» **Exercise details**:
In the material below, how many lines contain the string "accessResult"? Reply with the number only.

» **Data for this exercise**:
-- ==== Sys2Proof/Config.lean ====
section
/-!
DEFINITION. What is fixed for the machine: the constants of spec/00_scope.md R7, the open parameters of R8 with their
constraints, the vocabulary of the external CANopen stack (spec/10_state.md R26 to R28), and the free values the spec calls
draws. A free value is an opaque constant without a body, so no proof can rest on what it is.
-/

namespace Sys2Proof

/-- The run state of the external stack (R26); no numeric code exists (decision D34). -/
inductive RunState
  | init
  | preOperational
  | operational
  | stopped
deriving DecidableEq, Repr, Inhabited

/-- A CAN frame is opaque to the block (R81 `LOOP_DISPATCH`): it is only handed on, so a number that names it is all the
model keeps. -/
abbrev Frame := Nat

namespace Config

/-! ### Constants the source gives (R7) -/

/-- `OSC_HZ`: the reference clock of the prescale formula. -/
abbrev oscHz : Nat := 25000000
/-- `STEPS`: counts per PWM period. -/
abbrev steps : Nat := 4096
/-- `CORR`: the oscillator correction factor, "not a tunable". -/
abbrev corr : Rat := 9 / 10
/-- `PRESCALE_MAX`. -/
abbrev prescaleMax : Nat := 255
/-- `N_RESERVED`: channel indices reserved. -/
abbrev nReserved : Nat := 32
/-- `N_WIRED`: channels physically wired. -/
abbrev nWired : Nat := 16
/-- `STRIDE`: registers per channel block. -/
abbrev stride : Nat := 4
/-- `MASK12`. -/
abbrev mask12 : Count := 0x0FFF
/-- `SLEEP_BIT`: bit 4 of the mode register. -/
abbrev sleepBit : Byte := 0x10
/-- `AI_RESTART`: bits 5 and 7 of the mode register. -/
abbrev aiRestart : Byte := 0xA0
/-- `OSC_WAIT_MS`: the least oscillator wait. -/
abbrev oscWaitMs : Nat := 5
/-- `TARGET_FREQ_HZ`: the frequency startup programs. -/
abbrev targetFreqHz : Nat := 1000
/-- `CYCLE_US`: the timer period in microseconds. -/
abbrev cycleUs : Nat := 1000
/-- `TIMER_DIV`: the timer clock prescaler. -/
abbrev timerDiv : Nat := 64
/-- `DIAG_INDEX`: the diagnostic object, "conventionally" the error register. -/
abbrev diagIndex : Nat := 0x1001
/-- `BUS_ADDR_BITS`. -/
abbrev busAddrBits : Nat := 7
/-- `TABLE_LEN`, decided: `N_RESERVED` (R8, decision D13). -/
abbrev tableLen : Nat := 32

end Config

/-- Which stack quantity feeds the error-code input (`ERROR_SOURCE` of R8; the two readings of 90_conflicts.md C8). The
block's rules are the same under either. -/
inductive ErrorSource
  /-- The access result of reading the diagnostic object. -/
  | accessResult
  /-- The value read from the diagnostic object. -/
  | objectValue
deriving DecidableEq, Repr, Inhabited

/-- The open parameters of R8. Each is a plain number here, so that a set that breaks a constraint can be written down and
refused (`PARAM_CONSTRAINT`, R52 and R202). -/
structure Params where
  chipAddr         : Nat
  modeReg          : Nat
  prescaleReg      : Nat
  channelBase      : Nat
  fCpu             : Nat
  timerWidth       : Nat
  diagSubindex     : Nat
  outputTableIndex : Nat
  errorSource      : ErrorSource
  initRunState     : RunState
  nodeId           : Nat
deriving DecidableEq, Repr, Inhabited

/-- The parameters that R8 constrains. -/
inductive ParamName
  | chipAddr
  | modeReg
  | prescaleReg
  | channelBase
  | fCpu
  | timerWidth
deriving DecidableEq, Repr

namespace Params

/-- R205: `compareValue = F_CPU * CYCLE_US / (TIMER_DIV * 10^6) - 1`, the period taken in seconds (90_conflicts.md C9). -/
def timerCompareValue (p : Params) : Nat :=
  p.fCpu * Config.cycleUs / (Config.timerDiv * 1000000) - 1

/-- R8, R205: the compare value is a non-negative integer. -/
def compareValueIsNatural (p : Params) : Bool :=
  p.fCpu * Config.cycleUs % (Config.timerDiv * 1000000) == 0 &&
    decide (1 ≤ p.fCpu * Config.cycleUs / (Config.timerDiv * 1000000))

/-- R8: register number `r` lies in the channel window `CHANNEL_BASE .. CHANNEL_BASE+63`. -/
def inChannelWindow (p : Params) (r : Nat) : Bool :=
  decide (p.channelBase ≤ r) && decide (r < p.channelBase + Config.stride * Config.nWired)

/-- The first constraint of R8 (in R8's order) that the set breaks, if any. -/
def violation (p : Params) : Option ParamName :=
  if 127 < p.chipAddr then some .chipAddr
  else if 255 < p.modeReg then some .modeReg
  else if 255 < p.prescaleReg ∨ p.prescaleReg = p.modeReg then some .prescaleReg
  else if 255 < p.channelBase + Config.stride * Config.nWired - 1 ∨ p.inChannelWindow p.modeReg = true ∨
      p.inChannelWindow p.prescaleReg = true then some .channelBase
  else if p.compareValueIsNatural = false then some .fCpu
  else if 2 ^ p.timerWidth ≤ p.timerCompareValue then some .timerWidth
  else none

/-- The set meets every constraint of R8. -/
def ok (p : Params) : Bool := p.violation.isNone

end Params

/-- A parameter set together with the fact that it meets R8. The default values are the test instantiation of
spec/95_test_vectors.md section 0 and serve only to show that the type is inhabited: no statement can see them through the
opaque `Config.params`. -/
structure AdmittedParams where
  set : Params :=
    { chipAddr := 0x40, modeReg := 0x00, prescaleReg := 0xFE, channelBase := 0x06, fCpu := 16000000, timerWidth := 16,
      diagSubindex := 0, outputTableIndex := 0, errorSource := .accessResult, initRunState := .operational, nodeId := 0 }
  admitted : set.ok = true := by decide
deriving DecidableEq, Repr, Inhabited

/-- One change the host makes to an input (R93 `host:` lines, R179). -/
inductive HostChange
  | runState (r : RunState)
  | errorCode (n : Nat)
  | desired (i : Fin Config.tableLen) (v : Count)
deriving DecidableEq, Repr

/-- How many ticks fall between the steps of one pass of the main loop (R184 "ticks able to fall between any two of its steps"). In a
pass with no cycle due there is no step between `Top` and `BusCheck`, and only the first and the last count. -/
structure TickGaps where
  afterTop      : Nat
  afterClear    : Nat
  afterPolicy   : Nat
  afterBusCheck : Nat
deriving DecidableEq, Repr, Inhabited

namespace Config

/-! ### Open parameters and free values -/

/-- The parameter set of this machine: OPEN in R8, any set that meets R8's constraints. -/
opaque params : AdmittedParams

/-- The chip's register contents at power-on (R39 "unspecified (draw)", 91_not_in_source.md N4). -/
opaque chipPowerOn : Nat → Byte

/-- The inputs at reset, "unspecified to the block until the stack sets them" (R39). -/
opaque runStateAtReset : RunState
@[inherit_doc runStateAtReset] opaque errorCodeAtReset : Nat
@[inherit_doc runStateAtReset] opaque desiredAtReset : Nat → Count
@[inherit_doc runStateAtReset] opaque nodeIdAtReset : Nat

/-- The timer's compare register before startup configures it; the spec states no value. -/
opaque timerCompareAtReset : Nat

/-- The byte the `n`-th bus read returns (R14, R115: "a draw"). -/
opaque freeByte : Nat → Byte
/-- The `n`-th answer of `ReceiveFrame` (R178: "a draw"). -/
opaque freeFrame : Nat → Option Frame
/-- What the stack changes at the `n`-th chance it has (R179: "a draw"). -/
opaque freeChanges : Nat → List HostChange
/-- Whether the `n`-th data byte lands at the chip (R54: "a draw"). -/
opaque freeLanding : Nat → Bool
/-- Whether the `n`-th unscheduled move is a tick (R60, R206, I13: "every interleaving admitted"). -/
opaque freeTick : Nat → Bool
/-- The ticks that fall inside the `n`-th pass that is requested whole (R184, I13). -/
opaque freeGaps : Nat → TickGaps

end Config

end Sys2Proof
end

» **Written answer**:
2